So the truth is, I never meant to fall in love. Not in
happily-ever-after-till-death-do-us-part love, anyway. I had this idea, at the
ripe old age of 18, that a woman didn’t need marriage… didn’t need a man… didn’t
need any relationship that might stand in the way of a career and an exciting,
fun-filled live of travel and accomplishment. It’s funny how I still believe
that, yet I’m glad I found mine. Whatever the hurdles, the trial and error, the
ups and downs, I would spend the last 23 years the very same way if given the
chance.
I didn’t think of him as “the one” for several years.
Certainly not the summer we met. He was fun. He was new and exciting. With him,
I had a voice I was not accustomed to using, except perhaps at the tail end of
parties, when I was past drunk and still upright and the mood of adolescent
debauchery had turned philosophical. We talked about things; ideas that were
deep and wide and it was nice that it didn’t require an abundance of alcohol to
get myself to speak my thoughts out loud as words.
I liked that about him.
Being with him was a little bit like doing drugs… all of the
buzz, none of the day-after hangover.
I didn’t think of him as “the one” those first few years…
weekend drives between two colleges, countless letters written on spiral
notebook paper, our first apartment together in Lawrence… somewhere along the
line we decided to get married. I loved him. At least per my limited
understanding of love at the time. It seemed the practical thing to do, get
married. It assured our future together in some very real and tangible ways and
that somehow frightened me less than the idea of us growing in different
directions and eventually apart. We were moving forward, most definitely, as a
couple, rather than as two individuals who just happened to enjoy spending time
together.
I’m not even sure I thought of him as “the one” when we got
married on December 29, 1990. It was the coldest day in Dodge City, Kansas in
something like 50 years. I don’t remember much about the cold. Only that it is
the first thing people talked about for many years when they talked about our
wedding. Several family members did not make it to the event. It was that kind
of cold; the kind of where cars wouldn’t start and people were afraid of being
stranded, even for short road trips, because of the deepness of the chill.

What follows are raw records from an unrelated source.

/-! ### Firmware (R324, R330, R334 to R340, R352 to R357, R375, R376, R388 to R390) -/

/-- What firmware writes through KDDATA: address-space and key-slot descriptors, the key port, limits, grants, the flush
command, whose range must end in HBM; a key's unloading, which waits until every line under the key may leave its core; shoot-downs
(R155, R324, R330, R337, R340, R388). What is out of range sets ERR and writes nothing. -/
def Obligations.FirmwareWrites : Prop := ∀ (s : State) (n w : Nat),
  (n < 4096 → Answers (.addressSpaceDescriptorWrite n w) s fun t =>
    kdRead t 1 n = BitVec.ofNat 64 (w / 2 ^ 63 % 2 * 2 ^ 63 + w / 2 ^ 16 % 2 ^ 35 * 2 ^ 16)
    ∧ ∀ m, m ≠ n → t.dev.asd.get m 0 = s.dev.asd.get m 0)
  ∧ (4096 ≤ n → Refused (.addressSpaceDescriptorWrite n w) s)
  ∧ (0 < n → n < 1024 → Answers (.keySlotDescriptorWrite n w) s fun t => let k := t.dev.keys.get n {}
    k.glob = w.testBit 6 ∧ k.owner = w % 32 ∧ k.loaded = (s.dev.keys.get n {}).loaded ∧ k.key = (s.dev.keys.get n {}).key)
  ∧ exec (.keySlotDescriptorWrite 0 w) s = .next s
  ∧ (1024 ≤ n → Refused (.keySlotDescriptorWrite n w) s ∧ Refused (.keyPortWrite n w) s)
  ∧ (n < 1024 → (s.dev.keys.get n {}).loaded = true → Refused (.keyPortWrite n w) s)
  ∧ (n < 1024 → (s.dev.keys.get n {}).loaded = false → let l := s.dev.keyPort.get n []
    Answers (.keyPortWrite n w) s fun t => let k := t.dev.keys.get n {}
      (l.length < 7 → k = s.dev.keys.get n {} ∧ t.dev.keyPort.get n [] = l ++ [BitVec.ofNat 64 w])
      ∧ (7 ≤ l.length → k.loaded = true ∧ k.key = l ++ [BitVec.ofNat 64 w] ∧ t.dev.keyPort.get n [] = []))
  ∧ (0 < n → n < 1024 → (s.dev.keys.get n {}).loaded = true →
    (unloadReady n s = true → Answers (.keySlotUnload n) s fun t => let k := t.dev.keys.get n {}
      k.loaded = false ∧ k.key = [] ∧ (∀ e ∈ t.dev.blockKey, e.2 ≠ n)
      ∧ ∀ l ∈ t.dev.launches, ∀ u ∈ l.2.shadow, ∀ e ∈ u.2.keys, e.2 ≠ n)
    ∧ (unloadReady n s = false → Answers (.keySlotUnload n) s fun t => t.dev.keys = s.dev.keys ∧ n ∈ t.dev.unloads))
  ∧ (exec (.keySlotUnload 0) s = .next s)
  ∧ (n < 256 → limitOk (n % 8) w = true → Answers (.functionLimitsWrite n w) s fun t => t.limit (n / 8) (n % 8) = w
    ∧ ∀ m, m ≠ n → t.limit (m / 8) (m % 8) = s.limit (m / 8) (m % 8))
  ∧ (256 ≤ n ∨ limitOk (n % 8) w = false → Refused (.functionLimitsWrite n w) s)
  ∧ (n < 256 → w < 64 → Answers (.hostQueueGrantWrite n w) s fun t =>
    (queueAt t n).grant = if w.testBit 5 then some (w % 32) else none)
  ∧ (256 ≤ n ∨ 64 ≤ w → Refused (.hostQueueGrantWrite n w) s)
  ∧ (let pa := s.dev.flushA.toNat
    let op := s.dev.flushK.toNat / 2 ^ 16 % 4
    (w ≠ 0 → w % 128 = 0 → op ≠ 0 → s.dev.flush = none → pa + w ≤ 0x6000000000 → Answers (.flushCommand w) s fun t =>
      kdRead t 10 2 = 1 ∧ ∃ c, t.dev.flush = some c ∧ c.pa = pa ∧ c.len = w ∧ c.op = op ∧ c.key = s.dev.flushK.toNat % 1024)
    ∧ (w = 0 ∨ w % 128 ≠ 0 ∨ op = 0 ∨ s.dev.flush.isSome = true ∨ 0x6000000000 < pa + w → Refused (.flushCommand w) s))
  ∧ (∀ c, s.dev.flush = some c → Answers .flushCommandComplete s fun t =>
    (c.len ≤ 128 → kdRead t 10 2 = 0)
    ∧ (128 < c.len → t.dev.flush = some { c with pa := c.pa + 128, len := c.len - 128 }))
  ∧ (∀ asid wb va count, asid < 4096 → Answers (.shootDownCommand asid 1 wb va count) s fun t =>
    (∀ c, ∀ h ∈ (t.coreAt c).tlb, h.asid ≠ asid)
    ∧ (∀ c n m, let h := ((t.coreAt c).ctxAt n).a.h.get m {}; h.st = .valid → h.asid ≠ asid)
    ∧ t.dev.shoot.length = s.dev.shoot.length + 1 ∧ kdRead t 4 0 = 1)
  ∧ (∀ asid wb va count, asid < 4096 → 0 < count → count < 2 ^ 20 → va < 2 ^ 36 →
    Answers (.shootDownCommand asid 0 wb va count) s fun t => ∀ c n m, let h := ((t.coreAt c).ctxAt n).a.h.get m {}
      h = (((s.coreAt c).ctxAt n).a.h.get m {}) ∨ h = { ((s.coreAt c).ctxAt n).a.h.get m {} with st := .revoked }
        ∧ h.asid = asid ∧ 65536 * va < h.va + pageBytes h.psz ∧ h.va < 65536 * (va + count))
  ∧ (∀ c, s.dev.shoot = [c] → shootDone c s = true → Answers .shootDownAcknowledge s fun t => kdRead t 4 0 = 0)

/-- A function-level reset, the answers to traps and services, the firmware's own swap and restart, and the retirement of
banks: into a spare line by line, each locked while it moves, and without a spare after over-capacity is raised where the bank is in use
(R334, R335, R352, R355, R357, R360, R375 to R377, R390). A page fault adds to the pool what the function's grant has left, and is the
only trap of handler mode that is resumed (log 87). -/
def Obligations.FirmwareCommands : Prop := ∀ (s : State) (n w : Nat),
  (0 < n → n < 32 → s.resetting n = false → Answers (.functionLevelReset n) s fun t => t.resetting n = true
    ∧ ∀ id l, s.launchAt id = some l → l.vf = n → Evicted t id ∧ ∃ m, t.launchAt id = some m ∧ ∀ r ∈ m.insts, r.st = .ended)
  ∧ (0 < n → n < 32 → s.resetting n = true → flrQuiet n s = true → Answers (.functionLevelReset n) s fun t =>
    t.resetting n = false ∧ (∀ q, ∀ r ∈ springOf t q, r.vf ≠ n)
    ∧ ∀ q, (queueAt s q).grant = some n → (queueAt t q).en = false ∧ (queueAt t q).rc = 0 ∧ (queueAt t q).wc = 0)
  ∧ (∀ f ∈ s.dev.flr, f.since + 2 ^ 21 ≤ s.dev.base → Answers (.functionResetTimeout f.vf) s fun t =>
    t.dev.fwDown = true ∧ 4 ≤ t.dev.ladder ∧ t.cores = s.cores)
  ∧ (asyncCause n = false → exec (.pendingTrap n w) s = .next s)
  ∧ (s.ctx.inst.isSome = true → asyncCause n = true → Answers (.pendingTrap n w) s fun t => ∃ q, t.ctx.pend = s.ctx.pend ++ [q]
    ∧ q.cause = n ∧ q.info = BitVec.ofNat 64 w ∧ q.defer = decide (s.ctx.st ≠ .issuing) ∧ q.before = true
    ∧ t.ctx.a = s.ctx.a)
  ∧ (firmwareUp s = true → ∀ q, s.ctx.fwHeld = some q →
    (∀ sd code, s.ctx.wait = some .service → s.ctx.svc = some (sd, code) → Answers (.serviceAnswer w) s fun t =>
      t.ctx.st = .ready ∧ t.ctx.resume = some (q.owed, some (sd, BitVec.ofNat 64 w)) ∧ t.ctx.a = s.ctx.a)
    ∧ (s.ctx.wait = some .firmware → q.cause ≠ 0x12 → ¬(q.cause = 0x14 ∧ q.info.toNat % 256 = 7) →
      (s.ctx.hmode = true ∨ q.hm = true → q.cause ≠ 0x0B → exec .firmwareTrapResume s = .next s)
      ∧ ((s.ctx.hmode = true ∨ q.hm = true → q.cause = 0x0B) → Answers .firmwareTrapResume s fun t =>
        t.ctx.st = .ready ∧ t.ctx.resume = some (q.owed, none) ∧ t.ctx.a = s.ctx.a
        ∧ let n := min s.foc.aux (s.grantOf s.vfid)
          t.poolOf s.vfid = s.poolOf s.vfid + n ∧ t.grantOf s.vfid = s.grantOf s.vfid - n)
      ∧ ∀ l, s.launch? = some l →
        (l.rc.hnd = true → s.ctx.hmode = false → Answers .firmwareTrapForward s fun t => t.ctx.st = .ready ∧ t.ctx.hmode = true
          ∧ t.ctx.a.pc = BitVec.ofNat 64 (l.rc.code + l.rc.handler) ∧ t.ctx.tpc = s.ctx.a.pc ∧ t.ctx.tinfo = q.info
          ∧ t.ctx.cause.toNat % 256 = q.cause % 256 ∧ t.ctx.cause.getLsbD 14 = true ∧ t.ctx.fwHeld = none)
        ∧ (l.rc.hnd = false ∨ s.ctx.hmode = true → Answers .firmwareTrapForward s fun t => ∃ m, t.launch? = some m
          ∧ m.killed = true)))
  ∧ (s.foc.aux = 0 → s.dev.fwStatus ≠ 2 → s.dev.fwStatus ≠ 3 → s.dev.fwDown = false → Answers .firmwareSwapGo s fun t =>
    t.dev.fwStatus = 2 ∧ t.dev.fwSince = s.dev.base)
  ∧ (s.foc.aux = 1 → s.dev.fwStatus = 2 → s.dev.base < s.dev.fwSince + 2 ^ 24 → Answers .firmwareSwapGo s fun t =>
    t.dev.fwRun = s.dev.fwRun
    ∧ (imageOk s s.dev.fwStage.toNat = true → t.dev.fwStatus = 3 ∧ t.dev.fwImage = some t.dev.fwStaged
      ∧ t.dev.fwStaged.toNat = s.dev.hostMem.read (hostAddr s.dev.fwStage.toNat + 4) 4 % 2 ^ 32)
    ∧ (imageOk s s.dev.fwStage.toNat = false → t.dev.fwStatus = 1 ∧ t.dev.fwImage = s.dev.fwImage))
  ∧ (∀ v, s.foc.aux = 2 → s.dev.fwStatus = 3 → s.dev.base < s.dev.fwSince + 2 ^ 24 → s.dev.fwImage = some v →
    Answers .firmwareSwapGo s fun t => t.dev.fwStatus = 4 ∧ t.dev.fwRun = v)
  ∧ (s.dev.fwStatus = 2 ∨ s.dev.fwStatus = 3 → s.dev.fwSince + 2 ^ 24 ≤ s.dev.base →
    ∀ i, i = .firmwareSwapTimeout ∨ (i = .firmwareSwapGo ∧ s.foc.aux ≠ 0) → Answers i s fun t =>
      t.dev.fwStatus = 5 ∧ t.dev.fwDown = true ∧ t.dev.fwRun = s.dev.fwRun)
  ∧ (s.dev.fwDown = false → Answers .wellheadRestart s fun t => t.dev.fwDown = true ∧ t.cores = s.cores)
  ∧ (s.dev.fwDown = true → Answers .wellheadRestart s fun t => t.dev.fwDown = false ∧ t.dev.ladder = 0 ∧ t.cores = s.cores
    ∧ t.dev.fwRun = s.dev.fwImage.getD s.dev.fwRun)
  ∧ (let i := n / 2 ^ 32 % 2 ^ 8
    let kind := n / 2 ^ 24 % 2 ^ 8
    let p := n % 2 ^ 8
    let slice := decide (kind = 2)
    (kind ≤ 2 → (kind = 2 → i < 128) → p ∈ banksOf kind → Answers (.bankStatusWrite n w) s fun t =>
      kdRead t 5 n = BitVec.ofNat 64 (w / 2 ^ 48 % 2 ^ 16 * 2 ^ 48 + (kdRead s 5 n).toNat % 2 ^ 48))
    ∧ (2 < kind ∨ (kind = 2 ∧ 128 ≤ i) ∨ p ∉ banksOf kind → Refused (.bankStatusWrite n w) s)
    ∧ (2 < kind ∨ (kind = 2 ∧ 128 ≤ i) → Refused (.retirementCommand n w) s)
    ∧ (kind ≤ 2 → (kind = 2 → i < 128) → (retireOf slice i s).isSome = true ∨ w.testBit 63 = false →
      Answers (.retirementCommand n w) s fun t => (kdRead t 6 n).toNat % 256 = w % 256 ∧ retireOf slice i t = retireOf slice i s)
    ∧ (kind ≤ 2 → (kind = 2 → i < 128) → retireOf slice i s = none → w.testBit 63 = true →
      let b := w % 2 ^ 8
      let k := bankKind slice b
      b ∈ banksOf k → bankState (bankWord (bankTable slice i s) k b) = 1 →
      (∃ q ∈ banksOf k, bankState (bankWord (bankTable slice i s) k q) = 0) → Answers (.retirementCommand n w) s fun t =>
        (kdRead t 6 n).getLsbD 63 = true ∧ bankState (bankWord (bankTable slice i t) k b) = 2)
    ∧ (kind ≤ 1 → retireOf slice i s = none → w.testBit 63 = true →
      let b := w % 2 ^ 8
      let k := bankKind slice b
      b ∈ banksOf k → bankState (bankWord (bankTable slice i s) k b) = 1 →
      (∀ q ∈ banksOf k, bankState (bankWord (bankTable slice i s) k q) ≠ 0) → Answers (.retirementCommand n w) s fun t =>
        (∃ r, (t.coreAt i).retire = some r ∧ r.wait = true ∧ r.src = b ∧ r.kind = k)
        ∧ ∀ m x, ((s.coreAt i).ctxAt m).inst = some x → ((s.coreAt i).ctxAt m).st ≠ .free →
          (k = 0 ∧ x.launch ∈ topLaunches (s.coreAt i)) ∨ (k = 1 ∧ (s.coreAt i).loser.1 = m) →
          ∃ o ∈ ((t.coreAt i).ctxAt m).pend, o.cause = 0x12))
  ∧ (∀ r, s.foc.aux = 0 → s.core.retire = some r →
    (r.wait = true → s.core.vacated = false → exec .bankLineMove s = .next s)
    ∧ (r.wait = true → s.core.vacated = true → r.kind = 0 → Answers .bankLineMove s fun t =>
      t.core.spLog = s.core.spLog - 4 ∧ t.core.l1 = [] ∧ t.core.plog = [])
    ∧ (r.wait = false → r.locked = false → Answers .bankLineMove s fun t => t.core.sp = s.core.sp
      ∧ t.core.retire = some { r with locked := true, age := 0 })
    ∧ (r.wait = false → r.locked = true → Answers .bankLineMove s fun t => t.core.sp = s.core.sp
      ∧ (r.moved + 1 < r.lines → t.core.retire = some { r with moved := r.moved + 1, locked := false, age := 0 })
      ∧ (r.lines ≤ r.moved + 1 → t.core.retire = none ∧ bankState (t.core.banks.get r.src 0) = 3
        ∧ bankLogical (t.core.banks.get r.src 0) = 0xFF
        ∧ t.dev.record = s.dev.record ++ [(bankKind false r.src, s.foc.core, r.src)])))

The sky is blue in our wedding photographs. The ground is
white, but not freshly so. The oreos were stuck to the windshield of our car so
solidly that they required multiple blasts from a carwash hose on the way to
Wichita to clear the window enough that we could see. We added ice, but at
least we had visibility.
The whole experience of meeting him and falling in love and getting
married a short two and a half years later still feels like something of an
out-of-body experience for me. The wedding, especially; I was never a
center-stage kind of girl. I never dreamed of tiaras and princess gowns and
spotlights. I was still operating under the assumption that I should do what
was expected of me. I grew past that, eventually. We both did. And I have to
give him at least half the credit for what we’ve become.
Authentic. Real. Both perfect and imperfect in our
made-for-each-other ways. Yin and yang in some respects; oil and water in
others.
Ultimately, we have both grown stronger in our visions of
ourselves, both individually and together, and after 23 years the fact that we
are still speaking—still each other’s first choice for company and
entertainment— would seem to be a good sign.
Sometimes, looking back on my life with him, it feels more
like we blundered into a relationship and were just lucky it turned out to be a
good thing. We grew up together, in many ways. We had disagreements. We made
some mistakes. Hell, we are likely still making new ones.
More often I think of it in terms of what we deserve,
because we worked for it. Some days it came easy; some days it felt like a
never-ending chore, this act of living together in happiness and harmony.
Somewhere along the line—likely years after marrying him,
believe it or not—I decided he was “the one” and I guess he must have made that
decision, too. Perhaps earlier than me. I really couldn’t say for sure. But the
commitment that feels real and binding was made long after the
out-of-body-experience of the early years of our dating and eventual marriage
had taken place. My memories of us as a couple at some point grow more solid.
The fairy tale divisions that made up my understanding of a modern woman versus
my mother’s generation had blurred by then and I understood that we were building our own life to be what
we wanted it to be.
I was never one to dwell on doubts, but was always well aware
that I had choices. And the fact was that I kept choosing him, over and over
again. One might think that after 23 years it’s simply habit. But I think it is
not. It remains a choice. And I pick him again, to be “the one”… and only.
Let’s see where the next 23 years takes us, Bubs.